THE rural area of Wales is just beautiful! A wonderful green country with amazing landscapes, wildlife, and coastlines, including the Pembrokeshire Coast National Park. On top of that Wales has many historic castles and villages to offer.

As fascinating as this area may be for visiting nature lovers, a less attractive reality may sometimes be apparent to the people who live and work there. Almost 80% of the total agricultural land in Wales is classified as a “less-favoured area”, which closely parallels the mountainous and upland areas. Farmers have to deal with low wages and the outward migration of young people.

It’s true that Wales has to offer high quality beef, lamb and dairy products, but its remoteness and lack of processing capacity are significant challenges.
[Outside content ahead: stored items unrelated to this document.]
-- ==== Sys2Proof/Machine/FrameRows.lean ====
section
/-! DEFINITION. The rows of a heard carrier period: bad, malformed, duplicate address, and the eleven kinds of frame (R73 to R75). -/

namespace Sys2Proof.Machine

open Host

/-! ## Taking what was heard (R73, R75, R173; log 4) -/

/-- The link error counter rises (R83). -/
def countError (s : State) : State := { s with lif.errors := satAdd 65535 s.lif.errors 1 }

def clearHeard (s : State) : State := { s with lif.heard := none }

/-- A good frame of kind `kind` is taken: addressed to the node it is a reload event (R75, R173), then its uses follow. -/
def takeFrameOf (kind : Nat) (use : Frame → State → State) (s : State) : Outcome State Fault Refusal :=
  match s.lif.heard with
  | some (.good f) =>
    if f.payload.kindCode = kind then
      let s := clearHeard s
      .next (settle (use f (if f.dst = s.own then reload s else s)))
    else .fault .notHeard
  | _ => .fault .notHeard

/-- BAD_FRAME (R73, R83). -/
def execBadFrame (s : State) : Outcome State Fault Refusal :=
  match s.lif.heard with
  | some .bad => .next (countError (clearHeard s))
  | _ => .fault .notHeard

/-- MALFORMED_FRAME (R73, R83, R192). -/
def execMalformedFrame (s : State) : Outcome State Fault Refusal :=
  match s.lif.heard with
  | some .malformed => .next (countError (clearHeard s))
  | _ => .fault .notHeard

/-- DUPLICATE_ADDRESS (R85, R86). -/
def execDuplicateAddress (s : State) : Outcome State Fault Refusal :=
  match s.lif.heard with
  | some .duplicate =>
    let s := clearHeard s
    .next (if s.muted then s else settle (enterMute .duplicateAddress s))
  | _ => .fault .notHeard

/-! ## Matching a job (R74) -/

/-- A job this node opened takes the frame. -/
def Job.opened (own : Nat) (f : Frame) (job : Job) : Bool :=
  (job.kind == .replicate || job.kind == .play || job.kind == .repair) && f.dir == .back && f.dst == own
    && job.exTag == some f.tag && job.take == some f.take

/-- An answering job takes the frame. The destination is tested for an ASSIGN to a PLEDGED job too (log 39). -/
def Job.answering (own : Nat) (f : Frame) (job : Job) : Bool :=
  (job.kind == .receive || job.kind == .serve) && f.dir == .out && f.src == job.opener
    && job.exTag == some f.tag && job.take == some f.take && (f.dst == own || f.dst == 63)

/-- The live job that takes the frame (R74). DESIGN CHOICE (log 51): of two SERVE jobs of one exchange the lowest-numbered record
takes it alone. -/
def State.jobFor (s : State) (f : Frame) : Option (Nat × Job) :=
  s.findJob fun job => job.opened s.own f || job.answering s.own f

/-! ## HOU's uses (R103, R104) -/

/-- A HAVE or GRANT of the exchange cancels pending HAVEs (R103). -/
def cancelHaves (requester : Nat) (f : Frame) (s : State) : State :=
  removeAnswers (fun r => r.isHave && r.answers requester f.tag f.take) s

/-- A BID record is cancelled, and CANCELLED is reported to its PLEDGED job (R104, R118). -/
def cancelBid (r : HoldRec) (s : State) : State :=
  let s := removeAnswers (fun x => x.order == r.order) s
  match r.owner with
  | some j =>
    match s.jobAt j with
    | some job => if job.pledged then endJob j .cancelled none s else s
    | none => s
  | none => s

/-- A pending BID record of the exchange. -/
def State.bidRecord (s : State) (opener : Nat) (f : Frame) : Option HoldRec :=
  s.hou.answers.find? (fun r => !r.isHave && r.answers opener f.tag f.take)

/-- A bidder is counted (R104). -/
def BidCount.count (src : Nat) (b : BidCount) : BidCount :=
  if b.exclusion.contains src || b.heard.contains src then b else { b with heard := b.heard ++ [src] }

/-- The counts of the BID records of an exchange change. -/
def modBids (opener : Nat) (f : Frame) (g : BidCount → BidCount) (s : State) : State :=
  { s with hou.answers := s.hou.answers.map fun r =>
      if !r.isHave && r.answers opener f.tag f.take then { r with bids := r.bids.map g } else r }

/-- A BID heard reaches HOU (R104). -/
def houBid (f : Frame) (s : State) : State :=
  if f.dir = .back then
    let s := modBids f.dst f (BidCount.count f.src) s
    match s.bidRecord f.dst f with
    | some r =>
      match r.bids with
      | some b => if b.wanted ≤ b.heard.length then cancelBid r s else s
      | none => s
    | none => s
  else s

/-- An ASSIGN heard reaches HOU (R104). -/
def houAssign (f : Frame) (s : State) : State :=
  if f.dir = .out then
    match s.bidRecord f.src f with
    | some r => cancelBid r s
    | none => s
  else s

/-- An ABANDON heard reaches HOU (R104). -/
def houAbandon (f : Frame) (s : State) : State :=
  if f.dir = .back then modBids f.dst f (fun b => { b with heard := b.heard.filter (· ≠ f.src) }) s else s

/-! ## SEEK (R148, R166) -/

/-- The tests of R148 and R166 that both purposes share, on the entry found. -/
def State.holderMay (s : State) (exclusion : List Nat) : Bool :=
  s.linkStanding && !exclusion.contains s.own && s.countKind .serve < 3 && s.jobFree && s.notes.length < 6

/-- The stretch test (R148), or the range and clean-range tests (R166). -/
def Entry.answersSeek (e : Entry) (start : Nat) (purpose : Purpose) (first count : Nat) : Bool :=
  match purpose with
  | .play => start < e.timelineLength
  | .repair =>
    first ≠ 0 && first + count - 1 < e.storedBlocks && !e.overflow
      && !e.damaged.any (fun q => first ≤ q && q < first + count)

/-- The HAVE for entry `e` (R148, R192). DESIGN CHOICE (log 78): R166 has a REPAIR exchange's HAVE record the first block and the
count too, but neither R192's payload nor R89's record has a field for them; the answer note alone keeps them. -/
def State.haveFrame (s : State) (f : Frame) (e : Entry) : Frame :=
  { src := s.own, dst := f.src, dir := .back, tag := f.tag, take := f.take,
    payload := .haveTake (e.state == .incomplete) e.role e.damagedCount e.storedBlocks e.check }

/-- The note is of the exchange (requester, tag, take). -/
def AnswerNote.of (requester tag : Nat) (take : TakeNo) (n : AnswerNote) : Bool :=
  n.requester == requester && n.tag == tag && n.take == take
Fortunately, funds are available under the EU’s Rural Development Policy to help rural districts in Wales face up to such hardship. This week the Commission paved the way for the adoption of the Welsh rural development programme.

Under the programme, rural areas will receive a total of £795m over the next seven years of which 38% is sponsored by the European Union, the remainder by the Welsh Assembly.

And 72% of the total budget is spent to support agrienvironmental farming methods, assist in afforestation, and to compensate for the difficulties of maintaining the farmed landscape in the less-productive areas.

Innovation and entrepreneurship are important ingredients in any growth formula.

As many entrepreneurs will agree, a good idea alone will not get you very far. It takes hard work, but money as well. This is what the Commission’s rural development policy is designed to deliver.

Therefore the Welsh rural development programme earmarks £91m for vocational training and information actions as well as the use of advisory services. Part of these funds will also be used for the development of new products, processes and technologies in the agriculture, forestry and food sector. Additionally it will help to add value to the primary agricultural and forestry products.

A total of £70m is for projects to help micro enterprises in the difficult start-up phase, to enable diversification from agriculture and to support the development of tourism in the countryside, as well as village renewal and the conservation of rural heritage.

I believe that Rural Development is our leading tool to encourage progress in rural communities. That is why I am committed to further increasing the budget over the next seven years by transferring more money from farmers’ direct payments to the rural development pot.

And, as the Welsh farmers have already proven with the agri- environment measure in the last rural development programme (2000- 06), they are hugely successful in promoting conservation and sustainable agriculture. That by now nearly half of the agricultural land in Wales (around 800,000ha) is managed by more than 9,000 farmers who participate in agri-environment schemes sets more than an example.

Yet a tool is never better than the hand that uses it.

The EU has delivered; we have put the money on the table.

Now it is up to the people of Wales to engage and create a new window of opportunity.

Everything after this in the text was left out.